WASHINGTON — In one of the most aggressive series of rate hikes since the economic crisis of the early 1980s, the Federal Reserve announced another three-quarters percentage point hike on Wednesday, signaling that efforts to reverse it were not complete. Inflation despite the increased risk of triggering a recession.

The sharp increase in the benchmark interest rate, which underlies the cost of loans on credit cards, home loans and other products, is intended to further cool the economy to contain price pressures.

The Fed took note of the slowdown in its statement announcing interest rate changes. The Fed said it will continue to raise interest rates as it works to bring inflation back to its 2% target, as spending and production indicators have recently eased.

Central bank efforts have profound implications for the US and global economies. As the Fed tries to change direction between rock and hard, the political stakes have increased, especially for Democrats, as voters in the upcoming congressional elections will not like continued increases in prices or job-lossing declines. and other undesirable consequences.

If there’s a bright spot for Biden and his party, there’s good news for gasoline prices dropping from their peak in June and economic indicators that most Americans don’t usually pay much attention to. call.

One of the outgrowths of the Fed’s rate hike campaign has been the dollar’s surge in recent months, which has made products in Europe, Asia and elsewhere cheaper to US buyers.

The strength of the dollar is starting to make it a little easier for shoppers to deal with inflation in some commodities, as the US buys trillions of dollars of imported goods each year, including a variety of items such as clothing, electronics, flowers and fresh vegetables. .
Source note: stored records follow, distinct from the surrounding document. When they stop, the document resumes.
-- ==== Sys2Proof/Certificates/Slice0/Obligations.lean ====
section
/-! DEFINITION. Certificates/Slice0/Obligations.lean: what the provers are asked to prove of the block. Each docstring
names the spec's rule or table that the statement formalises. -/

open Sys2Proof Sys2Proof.Machine

/-! ### The queue -/

/-- One step takes the command at the front of the queue and answers what exec answers with the queue's rest. -/
def Obligations.StepRunsTheFrontCommand : Prop :=
  ∀ (s : State) (c : Instr) (rest : List Instr),
    s.pending = c :: rest → step s = exec c { s with pending := rest }

/-! ### Carrel instructions (chapter 7) -/

/-- Table 7.3, R166: the integer operations of two g registers and SEL. Shift amounts are the low 5 bits of the
source. The next state is the old one but for g[rd] and pc. -/
def Obligations.IntegerOperationsWriteRd : Prop :=
  ∀ (s : State) (c : CarrelId) (rd rs1 rs2 : BitVec 5) (p : BitVec 3), s.Issues c 0x00 [rd, rs1, rs2] →
    s.Retires (.add c rd rs1 rs2) c (fun r => r.setG rd (r.getG rs1 + r.getG rs2)) ∧
    s.Retires (.sub c rd rs1 rs2) c (fun r => r.setG rd (r.getG rs1 - r.getG rs2)) ∧
    s.Retires (.and c rd rs1 rs2) c (fun r => r.setG rd (r.getG rs1 &&& r.getG rs2)) ∧
    s.Retires (.or c rd rs1 rs2) c (fun r => r.setG rd (r.getG rs1 ||| r.getG rs2)) ∧
    s.Retires (.xor c rd rs1 rs2) c (fun r => r.setG rd (r.getG rs1 ^^^ r.getG rs2)) ∧
    s.Retires (.sll c rd rs1 rs2) c
      (fun r => r.setG rd (r.getG rs1 <<< ((r.getG rs2).extractLsb' 0 5).toNat)) ∧
    s.Retires (.srl c rd rs1 rs2) c
      (fun r => r.setG rd (r.getG rs1 >>> ((r.getG rs2).extractLsb' 0 5).toNat)) ∧
    s.Retires (.sra c rd rs1 rs2) c
      (fun r => r.setG rd ((r.getG rs1).sshiftRight ((r.getG rs2).extractLsb' 0 5).toNat)) ∧
    s.Retires (.mul c rd rs1 rs2) c
      (fun r => r.setG rd (BitVec.ofNat 32 ((r.getG rs1).toNat * (r.getG rs2).toNat))) ∧
    s.Retires (.sel c rd rs1 rs2 p) c
      (fun r => r.setG rd (if r.getP (p.setWidth 5) = true then r.getG rs1 else r.getG rs2))

/-- Table 7.3, R166: the floating-point operations and conversions; a conversion whose rs2 is not zero raises ILLEGAL. -/
def Obligations.FloatOperationsWriteRd : Prop :=
  ∀ (s : State) (c : CarrelId) (rd rs1 rs2 : BitVec 5), s.Issues c 0x01 [rd, rs1, rs2] →
    s.Retires (.fadd c rd rs1 rs2) c (fun r => r.setG rd (fpAdd (r.getG rs1) (r.getG rs2))) ∧
    s.Retires (.fsub c rd rs1 rs2) c (fun r => r.setG rd (fpSub (r.getG rs1) (r.getG rs2))) ∧
    s.Retires (.fmul c rd rs1 rs2) c (fun r => r.setG rd (fpMul (r.getG rs1) (r.getG rs2))) ∧
    (rs2 = 0 →
      s.Retires (.fcvtif c rd rs1 rs2) c (fun r => r.setG rd (fpOfInt (r.getG rs1).toInt)) ∧
      s.Retires (.fcvtfi c rd rs1 rs2) c (fun r => r.setG rd (fpToInt (r.getG rs1))) ∧
      s.Retires (.ftobf c rd rs1 rs2) c (fun r => r.setG rd ((fpToBf (r.getG rs1)).setWidth 32))) ∧
    (rs2 ≠ 0 →
      s.Raises (.fcvtif c rd rs1 rs2) c 0x01 ∧ s.Raises (.fcvtfi c rd rs1 rs2) c 0x01 ∧
      s.Raises (.ftobf c rd rs1 rs2) c 0x01)

/-- Tables 1.2 and 7.3: a NaN operand of FADD, FSUB or FMUL gives the one NaN, converts to 0 and to bf16 0x7FC0, and
makes FCMPLT and FCMPLE false; −0 equals +0; subnormal operands count as zeros of their sign. -/
def Obligations.FloatSpecialValues : Prop :=
  ∀ a b : Word,
    (natBits a.toNat 23 8 = 255 ∧ natBits a.toNat 0 23 ≠ 0 →
      fpAdd a b = 0x7FC00000 ∧ fpAdd b a = 0x7FC00000 ∧ fpSub a b = 0x7FC00000 ∧ fpSub b a = 0x7FC00000 ∧
      fpMul a b = 0x7FC00000 ∧ fpMul b a = 0x7FC00000 ∧ fpToInt a = 0 ∧ fpToBf a = 0x7FC0 ∧
      fpLt a b = false ∧ fpLt b a = false ∧ fpLe a b = false ∧ fpLe b a = false) ∧
    (natBits a.toNat 23 8 = 0 ∧ natBits b.toNat 23 8 = 0 →
      fpLt a b = false ∧ fpLe a b = true ∧ fpToInt a = 0 ∧
      fpMul a b = BitVec.ofNat 32 (2 ^ 31 * ((natBits a.toNat 31 1 + natBits b.toNat 31 1) % 2)))

/-- Table 7.3, R164, R166: comparisons write p[rd], predicate operations combine predicates; p0 reads one and discards
writes; a predicate field above 7, or rs2 of PNOT not zero, raises ILLEGAL. -/
def Obligations.ComparisonsWritePredicates : Prop :=
  ∀ (s : State) (c : CarrelId) (pd rs1 rs2 : BitVec 5), s.Issues c 0x02 [rs1, rs2] →
    (pd.toNat < 8 →
      s.Retires (.cmpeq c pd rs1 rs2) c (fun r => r.setP pd (decide (r.getG rs1 = r.getG rs2))) ∧
      s.Retires (.cmplt c pd rs1 rs2) c (fun r => r.setP pd (decide ((r.getG rs1).toInt < (r.getG rs2).toInt))) ∧
      s.Retires (.cmpltu c pd rs1 rs2) c (fun r => r.setP pd (decide ((r.getG rs1).toNat < (r.getG rs2).toNat))) ∧
      s.Retires (.fcmplt c pd rs1 rs2) c (fun r => r.setP pd (fpLt (r.getG rs1) (r.getG rs2))) ∧
      s.Retires (.fcmple c pd rs1 rs2) c (fun r => r.setP pd (fpLe (r.getG rs1) (r.getG rs2)))) ∧
    (pd.toNat < 8 → rs1.toNat < 8 → rs2.toNat < 8 →
      s.Retires (.pand c pd rs1 rs2) c (fun r => r.setP pd (r.getP rs1 && r.getP rs2)) ∧
      s.Retires (.por c pd rs1 rs2) c (fun r => r.setP pd (r.getP rs1 || r.getP rs2))) ∧
    (pd.toNat < 8 → rs1.toNat < 8 → rs2 = 0 →
      s.Retires (.pnot c pd rs1 rs2) c (fun r => r.setP pd (!r.getP rs1))) ∧
    (8 ≤ pd.toNat →
      s.Raises (.cmpeq c pd rs1 rs2) c 0x01 ∧ s.Raises (.cmplt c pd rs1 rs2) c 0x01 ∧
      s.Raises (.cmpltu c pd rs1 rs2) c 0x01 ∧ s.Raises (.fcmplt c pd rs1 rs2) c 0x01 ∧
      s.Raises (.fcmple c pd rs1 rs2) c 0x01) ∧
    (8 ≤ pd.toNat ∨ 8 ≤ rs1.toNat ∨ 8 ≤ rs2.toNat →
      s.Raises (.pand c pd rs1 rs2) c 0x01 ∧ s.Raises (.por c pd rs1 rs2) c 0x01 ∧
      s.Raises (.pnot c pd rs1 rs2) c 0x01) ∧
    (rs2 ≠ 0 → s.Raises (.pnot c pd rs1 rs2) c 0x01)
“This is one of the few forces fighting food price inflation,” said Ricky Volpe, professor of agricultural management at Cal Poly San Luis Obispo, pointing to the ongoing food supply challenges related to labor, weather, transportation and energy.

In June, U.S. consumer spending on home-produced food was up 12.2% from a year earlier. This has helped boost overall inflation to 9.1%, a 40-year high. Grain and bread, eggs and milk, and poultry products have risen much faster in recent months. On the other hand, the prices of imported foods such as vegetables and fish are on the decline.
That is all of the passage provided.